» TASK TO CARRY OUT
Examine the records and identify each line that includes the string "address". Copy those lines.

(Extracted records)
/-- What an access leaves behind: the translation in the cluster's or Bridge core's caches, and the key of its line. -/
def State.seenAfter (s : State) (sp : ASpace) (ea : Word) : Seen :=
  let x := s.ms.seen
  if inPool ea then x
  else
    let va := sp.va ea.toNat
    let u := (x.unitAt s.unitNo).after (s.leafEntry sp va) (s.pathEntries sp va)
    let x := { x with units := u :: x.units.filter fun v => v.id ≠ u.id }
    match s.xlat sp ea with
    | .leaf pte lvl =>
      if leafSpace pte = .dram then x.see (leafPa pte lvl ea / 128) (slotKey sp.berth (bitsAt pte 8 6)) else x
    | .stop .. => x

/-- What an access leaves behind in the caches of translations and as the key of its line. -/
def State.fillTlb (s : State) (sp : ASpace) (ea : Word) : State :=
  (s.setCore { s.core with tlb := s.tlbAfter sp ea }).setMs { s.ms with seen := s.seenAfter sp ea }

/-- The bytes at located places. -/
def State.bytes (s : State) (ls : List Loc) : List Byte := ls.map s.byte

/-- A store's writes, pairing located bytes with the bytes of a value. -/
def writesOf (ls : List Loc) (bs : List Byte) : List (Loc × Byte) := ls.zip bs

/-- An aligned 8-byte word at an effective address, after the checks of a load. -/
def State.load8 (s : State) (sp : ASpace) (ea : Word) : Except Stop Word :=
  match s.check sp Need.load ea 8 with
  | .error st => .error st
  | .ok ls => .ok (BitVec.ofNat 64 (ofBytes (s.bytes ls)))

/-! Physical accesses of Pilot, walkers, Bridge firmware and the I/O die. -/

/-- Writing bytes at a physical DRAM address. -/
def State.writePhys (s : State) (a : Nat) (bs : List Byte) : State :=
  s.store none (writesOf (locRange .dram a bs.length) bs)

/-- Writing bytes of one DRAM line as an access with a key does; a line that no access has reached stands under it from then
on (R399). -/
def State.writeKeyed (s : State) (key a : Nat) (bs : List Byte) : State :=
  let s := s.store none (writesOf ((locRange .dram a bs.length).map (s.ms.seen.view key)) bs)
  s.setMs { s.ms with seen := s.ms.seen.see (a / 128) key }

/-- A physical 64-bit word. -/
def State.phys8 (s : State) (a : Nat) : Word := memWord s.ms.dram a

/-- The die that homes a physical address (R2). -/
def MemSys.homeDie (m : MemSys) (pa : Nat) : Nat := (homeOf m.addrMap pa).1 % 4

/-- The die of a core number (R1: 48 clusters of 8 cores). -/
def coreDie (id : Nat) : Nat := id / 384

end Sys2Proof.Machine
end

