/-- ±m × 2^e rounded once to a format, with tininess detected after rounding (R125, R163, R171). -/
def roundFin (f : FF) (mode : Rnd) (neg : Bool) (m : Nat) (e : Int) : FRes :=
  let sgn := fun (mag : Nat) => if f = ffE2m1 && mag = 0 then 0 else f.signed neg mag
  if m = 0 then { code := sgn 0, fl := 0 }
  else
    let top : Int := e + (bitLen m : Int) - 1
    let emin : Int := 1 - (f.bias : Int)
    let ex := max top emin
    let q := ex - f.fbits
    let r := if q ≤ e then (m * 2 ^ (e - q).toNat, false) else roundShift mode neg m (q - e).toNat
    let mag := (ex - emin).toNat * 2 ^ f.fbits + r.1
    if f.maxMag < mag then { code := overflowCode f mode neg, fl := fOverflow ||| fInexact }
    else
      let tiny :=
        if emin ≤ top then false
        else if top < emin - 1 then true
        else
          let q2 := top - f.fbits
          let t2 := if q2 ≤ e then m * 2 ^ (e - q2).toNat else (roundShift mode neg m (q2 - e).toNat).1
          t2 < 2 ^ (f.fbits + 1)
      { code := sgn mag
        fl := (if r.2 then fInexact else 0) ||| (if r.2 && tiny then fUnderflow else 0) }

/-- A value rounded once to a format; infinities and NaNs by R163 and R164. A signalling NaN raises invalid. -/
def roundNum (f : FF) (mode : Rnd) (x : Num) : FRes :=
  match x with
  | .fin neg m e => roundFin f mode neg m e
  | .inf neg => if f.hasInf then { code := f.signed neg f.infMag, fl := 0 }
                else { code := f.signed neg f.maxMag, fl := fInvalid }
  | .nan neg q fr => { code := f.quietNan neg fr, fl := if q && f ≠ ffE2m1 then 0 else fInvalid }

/-- The first NaN of a list, made quiet in a format. -/
def firstNan (f : FF) : List Num → Option Nat
  | [] => none
  | .nan n _ fr :: _ => some (f.quietNan n fr)
  | _ :: t => firstNan f t

/-- Invalid when an operand is a signalling NaN (R124). -/
def snanFlag (l : List Num) : Flags := if l.any Num.isSnan then fInvalid else 0

/-- The first NaN of the operands if there is one, else the default NaN with invalid. -/
def nanOr (f : FF) (l : List Num) (fl : Flags) : FRes :=
  match firstNan f l with
  | some c => { code := c, fl := fl ||| snanFlag l }
  | none => { code := f.defaultNan, fl := fl ||| snanFlag l }

/-- Signed magnitude of a finite value at exponent `e0`, which is at most its own. -/
def alignTo (neg : Bool) (m : Nat) (e e0 : Int) : Int :=
  let x : Int := (m * 2 ^ (e - e0).toNat : Nat)
  if neg then -x else x

/-- The exact sum of two finite values; an exact zero takes its sign by IEEE 754 under the mode. -/
def sumFin (mode : Rnd) (n1 : Bool) (m1 : Nat) (e1 : Int) (n2 : Bool) (m2 : Nat) (e2 : Int) : Num :=
  let e0 := min e1 e2
  let x := alignTo n1 m1 e1 e0 + alignTo n2 m2 e2 e0
  if x = 0 then
    let neg := if m1 = 0 && m2 = 0 && n1 = n2 then n1 else decide (mode = .down)
    .fin neg 0 e0
  else .fin (x < 0) x.natAbs e0

/-- a + b, rounded once (R123, R180). -/
def fpAdd (f : FF) (mode : Rnd) (a b : Num) : FRes :=
  if a.isNan || b.isNan then nanOr f [a, b] 0
  else
    match a, b with
    | .inf n1, .inf n2 => if n1 = n2 then roundNum f mode a else { code := f.defaultNan, fl := fInvalid }
    | .inf _, _ => roundNum f mode a
    | _, .inf _ => roundNum f mode b
    | .fin n1 m1 e1, .fin n2 m2 e2 => roundNum f mode (sumFin mode n1 m1 e1 n2 m2 e2)
    | _, _ => { code := f.defaultNan, fl := 0 }

/-- a − b, rounded once. -/
def fpSub (f : FF) (mode : Rnd) (a b : Num) : FRes := fpAdd f mode a b.negate

/-- The exact product of two values that are no NaN and not infinity by zero. -/
def mulNum (a b : Num) : Num :=
  let neg := xor a.sign b.sign
  match a, b with
  | .fin _ m1 e1, .fin _ m2 e2 => .fin neg (m1 * m2) (e1 + e2)
  | _, _ => .inf neg

/-- Infinity times zero. -/
def infZero (a b : Num) : Bool := (a.isInf && b.isZero) || (a.isZero && b.isInf)

/-- a × b, rounded once. -/
def fpMul (f : FF) (mode : Rnd) (a b : Num) : FRes :=
  if a.isNan || b.isNan then nanOr f [a, b] 0
  else if infZero a b then { code := f.defaultNan, fl := fInvalid }
  else roundNum f mode (mulNum a b)

/-- Precision of a format. -/
def FF.prec (f : FF) : Nat := f.fbits + 1

/-- a / b, rounded once; a finite non-zero value over zero raises divide-by-zero. -/
def fpDiv (f : FF) (mode : Rnd) (a b : Num) : FRes :=
  if a.isNan || b.isNan then nanOr f [a, b] 0
  else
    let neg := xor a.sign b.sign
    match a, b with
    | .inf _, .inf _ => { code := f.defaultNan, fl := fInvalid }
    | .inf _, _ => roundNum f mode (.inf neg)
    | _, .inf _ => roundNum f mode (.fin neg 0 0)
    | .fin _ m1 e1, .fin _ m2 e2 =>
      if m2 = 0 then
        if m1 = 0 then { code := f.defaultNan, fl := fInvalid }
        else { code := (roundNum f mode (.inf neg)).code, fl := fDivZero }
      else if m1 = 0 then roundNum f mode (.fin neg 0 0)
      else
        let k := f.prec + 3 + bitLen m2 - bitLen m1
        let q := m1 * 2 ^ k / m2
        let sticky := if m1 * 2 ^ k % m2 = 0 then 0 else 1
        roundFin f mode neg (2 * q + sticky) (e1 - e2 - k - 1)
    | _, _ => { code := f.defaultNan, fl := 0 }

/-- Integer square root: the bits of the root from the highest down. -/
def isqrtFrom : Nat → Nat → Nat → Nat
  | 0, _, acc => acc
  | i + 1, n, acc => if (acc + 2 ^ i) * (acc + 2 ^ i) ≤ n then isqrtFrom i n (acc + 2 ^ i) else isqrtFrom i n acc

/-- The largest `r` with `r * r ≤ n`. -/
def isqrt (n : Nat) : Nat := isqrtFrom (bitLen n / 2 + 1) n 0

/-- √a, rounded once (R181). -/
def fpSqrt (f : FF) (mode : Rnd) (a : Num) : FRes :=
  match a with
  | .nan .. => nanOr f [a] 0
  | .inf neg => if neg then { code := f.defaultNan, fl := fInvalid } else roundNum f mode a
  | .fin neg m e =>
    if m = 0 then roundNum f mode a
    else if neg then { code := f.defaultNan, fl := fInvalid }
    else
      let k0 := 2 * (f.prec + 3)
      let k := if (e - k0) % 2 = 0 then k0 else k0 + 1
      let n := m * 2 ^ k
      let r := isqrt n
      roundFin f mode false (2 * r + (if r * r = n then 0 else 1)) ((e - k) / 2 - 1)

/-- ±(a × b) ± c, rounded once; infinity times zero raises invalid even beside a quiet NaN (R124, R164). -/
def fpFma (f : FF) (mode : Rnd) (negP negC : Bool) (a b c : Num) : FRes :=
  let bad := if infZero a b then fInvalid else 0
  if a.isNan || b.isNan || c.isNan then nanOr f [a, b, c] bad
  else if infZero a b then { code := f.defaultNan, fl := fInvalid }
  else
    let p := if negP then (mulNum a b).negate else mulNum a b
    fpAdd f mode p (if negC then c.negate else c)

/-- Order of two values that are no NaN: −1, 0 or 1; zeros are equal. -/
def cmpNum (a b : Num) : Int :=
  match a, b with
  | .inf n1, .inf n2 => if n1 = n2 then 0 else if n1 then -1 else 1
  | .inf n1, _ => if n1 then -1 else 1
  | _, .inf n2 => if n2 then 1 else -1
  | .fin n1 m1 e1, .fin n2 m2 e2 =>
    let e0 := min e1 e2
    let x := alignTo n1 m1 e1 e0
    let y := alignTo n2 m2 e2 e0
    if x < y then -1 else if x = y then 0 else 1
  | _, _ => 0

/-- Whether a orders below b, −0 below +0 (R123). -/
def belowNum (a b : Num) : Bool :=
  cmpNum a b < 0 || (cmpNum a b = 0 && a.sign && !b.sign)

/-- `.min` and `.max`: a NaN when either operand is one (R123). -/
def fpMinMax (f : FF) (mx : Bool) (a b : Num) : FRes :=
  if a.isNan || b.isNan then nanOr f [a, b] 0
  else if (if mx then belowNum a b else belowNum b a) then roundNum f .rne b else roundNum f .rne a

/-- `.minnum` and `.maxnum`: the other operand when exactly one is a NaN (R123). −0 is below +0 as in `.min` and `.max`, of which
alone R123 says so (DESIGN CHOICE, log entry 96). -/
def fpMinMaxNum (f : FF) (mx : Bool) (a b : Num) : FRes :=
  if a.isNan && b.isNan then nanOr f [a, b] 0
  else if a.isNan then { code := (roundNum f .rne b).code, fl := snanFlag [a] }
  else if b.isNan then { code := (roundNum f .rne a).code, fl := snanFlag [b] }
  else fpMinMax f mx a b

/-- The comparisons of fcmp and vcmp. -/
inductive Cmp where
  | eq
  | ne
  | lt
  | le
  | gt
  | ge
  | un
  deriving DecidableEq, Repr

/-- A comparison with its flags: eq, ne and un are quiet, the others signal for any NaN (R123, R183). -/
def fpCmp (c : Cmp) (a b : Num) : Bool × Flags :=
  let un := a.isNan || b.isNan
  let fl := match c with
    | .eq | .ne | .un => snanFlag [a, b]
    | _ => if un then fInvalid else 0
  let o := cmpNum a b
  (match c with
   | .eq => !un && o = 0
   | .ne => un || o ≠ 0
   | .lt => !un && o < 0
   | .le => !un && o ≤ 0
   | .gt => !un && 0 < o
   | .ge => !un && 0 ≤ o
   | .un => un, fl)

/-- A finite value rounded to an integer by a mode; whether it was inexact. -/
def roundInt (mode : Rnd) (neg : Bool) (m : Nat) (e : Int) : Int × Bool :=
  let r := if 0 ≤ e then (m * 2 ^ e.toNat, false) else roundShift mode neg m (-e).toNat
  (if neg then -(r.1 : Int) else (r.1 : Int), r.2)

/-- Ends of an integer format's range (R162). -/
def intLo (sgn : Bool) (w : Nat) : Int := if sgn then -((2 ^ (w - 1) : Nat) : Int) else 0
def intHi (sgn : Bool) (w : Nat) : Int := if sgn then ((2 ^ (w - 1) : Nat) : Int) - 1 else ((2 ^ w : Nat) : Int) - 1

/-- An integer saturated to a format: invalid when it does not fit (R163). -/
def satInt (sgn : Bool) (w : Nat) (x : Int) (fl : Flags) : FRes :=
  if x < intLo sgn w then { code := wrapTo w (intLo sgn w), fl := fInvalid }
  else if intHi sgn w < x then { code := wrapTo w (intHi sgn w), fl := fInvalid }
  else { code := wrapTo w x, fl := fl }

/-- A value converted to an integer format (R126, R163). -/
def numToInt (sgn : Bool) (w : Nat) (mode : Rnd) (x : Num) : FRes :=
  match x with
  | .nan .. => { code := 0, fl := fInvalid }
  | .inf neg => { code := wrapTo w (if neg then intLo sgn w else intHi sgn w), fl := fInvalid }
  | .fin neg m e =>
    let r := roundInt mode neg m e
    satInt sgn w r.1 (if r.2 then fInexact else 0)

/-- An integer as a value. -/
def numOfInt (x : Int) : Num := .fin (x < 0) x.natAbs 0

/-- A value multiplied by 2^k exactly. -/
def Num.scale (x : Num) (k : Int) : Num :=
  match x with
  | .fin n m e => .fin n m (e + k)
  | y => y

/-! Special functions (R193). -/

/-- Significant bits that vrcp, vrsq and vexp2 keep. -/
def FF.special (f : FF) : Nat := min f.prec 14

/-- ±m × 2^e truncated to q significant bits and delivered in the format: an infinity above the largest finite value,
a signed zero below the smallest normal one (R193). -/
def deliverSpecial (f : FF) (neg : Bool) (m : Nat) (e : Int) : FRes :=
  let q := f.special
  let sh := bitLen m - q
  let t := m / 2 ^ sh
  let e' := e + sh
  let top : Int := e' + (bitLen t : Int) - 1
  if top < 1 - (f.bias : Int) then { code := f.signed neg 0, fl := fUnderflow ||| fInexact }
  else if (f.bias : Int) < top then { code := f.signed neg f.infMag, fl := fOverflow ||| fInexact }
  else { code := (roundFin f .rtz neg t e').code, fl := 0 }

/-- vrcp (R193). -/
def fpRcp (f : FF) (a : Num) : FRes :=
  match a with
  | .nan n _ fr => { code := f.quietNan n fr, fl := 0 }
  | .inf neg => { code := f.signed neg 0, fl := 0 }
  | .fin neg m e =>
    if m = 0 then { code := f.signed neg f.infMag, fl := fDivZero }
    else
      let k := bitLen m + f.special
      deliverSpecial f neg (2 ^ k / m) (-e - k)

/-- vrsq (R193). -/
def fpRsq (f : FF) (a : Num) : FRes :=
  match a with
  | .nan n _ fr => { code := f.quietNan n fr, fl := 0 }
  | .inf neg => if neg then { code := f.defaultNan, fl := fInvalid } else { code := 0, fl := 0 }
  | .fin neg m e =>
    if m = 0 then { code := f.signed neg f.infMag, fl := fDivZero }
    else if neg then { code := f.defaultNan, fl := fInvalid }
    else
      let m' := if e % 2 = 0 then m else 2 * m
      let e' := if e % 2 = 0 then e else e - 1
      let k := bitLen m' / 2 + 1 + f.special
      deliverSpecial f false (isqrt (2 ^ (2 * k) / m')) (-(e' / 2) - k)

/-- Fraction bits of the fixed-point value of 2^f. -/
def expScale : Nat := 112

/-- 2^(0.b1 b2 …) over the binary digits given from the last to the first, from below: each square root is rounded down. -/
def expLow : List Bool → Nat → Nat
  | [], y => y
  | b :: bs, y => expLow bs (isqrt ((if b then 2 else 1) * y * 2 ^ expScale))

/-- The 96 leading binary digits of `fr / 2^sh`, last first. -/
def fracDigits (fr sh : Nat) : List Bool :=
  (buildFrom (fun i => decide (fr * 2 ^ (i + 1) / 2 ^ sh % 2 = 1)) 96 0).reverse

/-- vexp2 (R193): 2^x for x = n + f, 0 ≤ f < 1, truncated. The fixed-point value lies below 2^f by less than 2^−90, and
between an operand's 2^f and the next 14-bit value at or below it lie at least 2^−81 unless f is 0, so both truncate alike
(DEDUCED, log entry 13). -/
def fpExp2 (f : FF) (a : Num) : FRes :=
  match a with
  | .nan n _ fr => { code := f.quietNan n fr, fl := 0 }
  | .inf neg => if neg then { code := 0, fl := 0 } else { code := f.signed false f.infMag, fl := 0 }
  | .fin neg m e =>
    if m = 0 then { code := (roundFin f .rne false 1 0).code, fl := 0 }
    else if (2048 : Int) < e + bitLen m then
      if neg then { code := 0, fl := fUnderflow ||| fInexact }
      else { code := f.signed false f.infMag, fl := fOverflow ||| fInexact }
    else
      let sh := if 0 ≤ e then 0 else (-e).toNat
      let x : Int := (m * 2 ^ (if 0 ≤ e then e.toNat else 0) : Nat)
      let x := if neg then -x else x
      let n := x / ((2 ^ sh : Nat) : Int)
      let fr := (x % ((2 ^ sh : Nat) : Int)).toNat
      if fr = 0 then deliverSpecial f false 1 n
      else
        let q := f.special
        let y := expLow (fracDigits fr sh) (2 ^ expScale)
        deliverSpecial f false (max (y / 2 ^ (expScale - (q - 1))) (2 ^ (q - 1))) (n - (q - 1))

/-- The number of the bit that vclass sets (R195). -/
def classBit (f : FF) (c : Nat) : Nat :=
  match decodeNum f c with
  | .inf true => 0
  | .inf false => 7
  | .nan _ q _ => if q then 9 else 8
  | .fin neg m _ =>
    if m = 0 then (if neg then 3 else 4)
    else if bitsAt c f.fbits f.ebits = 0 then (if neg then 2 else 5)
    else (if neg then 1 else 6)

» ANSWER
/-- An aligned 8-byte word at an effective address, after the checks of a load. -/
/-- Writing bytes at a physical DRAM address. -/
/-- The die that homes a physical address (R2). -/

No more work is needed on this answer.